ValueBlindBench: Agreement-Gated Stress Testing of LLM-Judged Investment Rationales Before Returns Are Observable
Sidi Chang,
Peiying Zhu and
Yuxiao Chen
Papers from arXiv.org
Abstract:
LLM-based financial agents increasingly produce investment rationales before the outcomes needed to evaluate them are observable. This creates a delayed-ground-truth evaluation problem: realized returns remain the eventual arbiter of investment quality, but they arrive too late and are too noisy to guide many model-development and governance decisions. LLM judges offer a tempting shortcut for pre-deployment evaluation of AI-finance systems, but unvalidated judges may reward verbosity, confidence, or rubric mimicry rather than financial judgment.
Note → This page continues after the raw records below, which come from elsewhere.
-- ==== Sys2Proof/Machine/Thermal.lean ====
section
/-! DEFINITION. Cooling and thermal control (R459 to R471): sensors, die protections, ramp bounds, falling flow and the emergency shed. -/

namespace Sys2Proof.Machine

/-- Sensors of a site (R461). -/
def sensorCount (n : Nat) : Nat :=
  match partOf n with
  | .die => 8
  | .stack => 4
  | .io => 2
  | .guest | .noGuest | .none => 0
  | _ => 1

/-- The coolant zone over a site (R460). -/
def zoneOf (n : Nat) : Nat :=
  if n < 288 then plotOf n % 9
  else if resetOf .posEdge n 0 0 = 1 then 8
  else if resetOf .posEdge n 0 0 = 3 then 0
  else (Config.rindZone n).toNat

/-- The TRIP threshold of a site in degrees, which is fixed (R464, R470). -/
def tripLimit (n : Nat) : Nat := match partOf n with | .die => 108 | .stack => 100 | _ => 110

/-- The GATE threshold of a compute die in degrees (R464). -/
def gateLimit : Nat := 105

/-- A reading of 16 bits as a signed number (R462, R470). -/
def reading (v : Nat) : Int := sext v 16

/-- A signed number as a reading. -/
def readingOf (i : Int) : Nat := (i % 65536).toNat

/-- Has a site a THERM page with registers of its own (R470). -/
def hasTherm (n : Nat) : Bool := decide (blockOf n 3 = some .therm)

/-- A site's thermal state at its start. -/
def thInit : ThSt := { temps := [], moved := 0, told := 0, cool := 0, hist := [] }
/-- A site's thermal state. -/
def State.thermal (s : State) (n : Nat) : ThSt := tget thInit s.th [n]
/-- A site's thermal state changed. -/
def State.onThermal (s : State) (n : Nat) (f : ThSt → ThSt) : State := { s with th := tset thInit s.th [n] (f (s.thermal n)) }

/-- The hottest of some readings and its sensor, the lowest-numbered among equals (R461, R470). -/
def hottest (l : List Nat) : Int × Nat :=
  (l.zipIdx).foldl (fun a e => if a.1 < reading e.1 then (reading e.1, e.2) else a) (-32769, 0)

/-- A site's temperature as last read (R461), in 1/128 degree. -/
def State.siteTemp (s : State) (n : Nat) : Int := (hottest (s.thermal n).temps).1

/-- A thermal record (R469). -/
def State.thermRec (s : State) (code site unit sev : Nat) (value : Int) (limit : Nat) : State :=
  s.report { code := code, site := site, unit := unit, sev := sev, info0 := readingOf value + zoneOf site <<< 16, info1 := limit % 65536 }

/-- The THERM ceiling of a die moved by one step, within 0 to 9 (R419, R464). -/
def State.thermCeil (s : State) (n : Nat) (down : Bool) : State :=
  let v := s.rd (F.CK_CEIL_THERM.at n)
  s.wr (F.CK_CEIL_THERM.at n) (if down then v - 1 else min 9 (v + 1))

/-- The thermal throttle level of a stack set (R464). -/
def State.thermLevel (s : State) (n v : Nat) : State := (s.setStk (stkOf n) { s.stk (stkOf n) with thermLevel := min 3 v }).setThrot n

/-- May a site throttle further: a die above step 0, a stack below level 3. -/
def State.canThrottle (s : State) (n : Nat) : Bool :=
  if isDie n then decide (0 < s.rd (F.CK_CEIL_THERM.at n)) else decide ((s.stk (stkOf n)).thermLevel < 3)

/-- THROT of a die or stack (R464): one step in 1 ms, with 0x8101 at the first action within 1 s; and back one step per 10 ms below THROT - 3 degrees. -/
def State.throttle (s : State) (n : Nat) (t : Int) (sensor : Nat) : State :=
  let lim := s.rd (F.TH_LIM_THROT.at n)
  let k := s.thermal n
  let now := s.now n
  if (128 * lim : Nat) ≤ t then
    let s := s.onThermal n (fun k => { k with cool := 0 })
    if !(s.canThrottle n) ∨ (k.moved ≠ 0 ∧ now < k.moved - 1 + 1000000) then s
    else
      let s := (s.onThermal n (fun k => { k with moved := now + 1 })).bump (F.TH_THROTTLES_COUNT.at n)
      let s := if isDie n then s.thermCeil n true else s.thermLevel n ((s.stk (stkOf n)).thermLevel + 1)
      if k.told ≠ 0 ∧ now < k.told - 1 + 1000000000 then s
      else (s.onThermal n (fun k => { k with told := now + 1 })).thermRec 0x8101 n sensor 0 t (128 * lim)
  else if t < (128 * (lim - 3) : Nat) then
    if k.cool = 0 then s.onThermal n (fun k => { k with cool := now + 1 })
    else if now < k.cool - 1 + 10000000 then s
    else
      let s := s.onThermal n (fun k => { k with cool := now + 1 })
      if isDie n then s.thermCeil n false else s.thermLevel n ((s.stk (stkOf n)).thermLevel - 1)
  else s.onThermal n (fun k => { k with cool := 0 })

/-- CRIT is reached (R464). -/
def State.critical (s : State) (n : Nat) (t : Int) (sensor : Nat) : State :=
  let s := if isDie n then s.wr (F.CK_CEIL_THERM.at n) 0
    else if isStack n then each [4 * plotOf n, 4 * plotOf n + 1] (fun d s => if s.dark d then s else s.wr (F.CK_CEIL_THERM.at d) 0) (s.thermLevel n 3)
    else loopN 8 (fun port s => s.etPortDown n port false) s
  s.thermRec 0x8102 n sensor 0 t (128 * s.rd (F.TH_LIM_CRIT.at n))

/-- A site loses its supply for the rest of the power-on (R451, R464). -/
def State.tripSite (s : State) (n : Nat) : State :=
  if n < 288 then (if n % 4 = 3 then s.groupDown n 3 3 else s.groupDown (regOf (plotOf n)) (n % 4) 0)
  else ({ s with offSites := s.offSites.erase n ++ [n] } : State).fenceSite n true

/-- TRIP is reached: the site goes dark with 0x8104, on which the steward husks it (R464, R492). -/
def State.trip (s : State) (n : Nat) (t : Int) (sensor : Nat) : State := (s.tripSite n).thermRec 0x8104 n sensor 2 t (128 * tripLimit n)

/-- The THERM state that follows from a temperature: 0 NORMAL, 1 THROTTLE, 2 CRITICAL, 3 GATED, which a die leaves below THROT (R464, R470). -/
def State.thermNext (s : State) (n : Nat) (t : Int) : Nat :=
  let thr := s.rd (F.TH_LIM_THROT.at n)
  let crit := s.rd (F.TH_LIM_CRIT.at n)
  let at_ (lim : Nat) : Bool := decide ((128 * lim : Nat) ≤ t)
  if isDie n && (at_ gateLimit || (decide (s.rd (F.TH_STAT_STATE.at n) = 3) && at_ thr)) then 3
  else if 0 < crit ∧ at_ crit then 2
  else if 0 < thr ∧ at_ thr then 1
  else 0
This paper introduces ValueBlindBench, a preregistered agreement-gated stress-test protocol for deciding when LLM-judged investment-rationale claims are publishable, qualified, or invalid. In a controlled market-state capital-allocation prototype with 1,000 honest decision cycles and 100 preregistered adversarial controls (1,100 trajectories, 5,500 judge calls), ValueBlindBench clears the aggregate agreement gate at \(\bar{\kappa}_w = 0.7168\) but prevents several overclaims. Lower-rank systems collapse into a tie-class, one rubric dimension fails the per-dimension gate (\texttt{constraint\_awareness}, \(\bar{\kappa}_w = 0.2022\)), single-judge rankings are family-dependent, and terse-correct rationales receive a \(\Delta = -2.81\) rubric-point penalty relative to honest rationales. A targeted anchor-specificity probe further shows that financial constructs such as constraint awareness are operationally load-bearing. The scientific object is therefore not a leaderboard and not a claim to measure true investment skill. ValueBlindBench is a pre-calibration metrology layer for AI-finance evaluation: it governs whether a proposed LLM-judge-based investment-rationale claim is stable enough, agreed enough, and uncontaminated enough to be reported at all.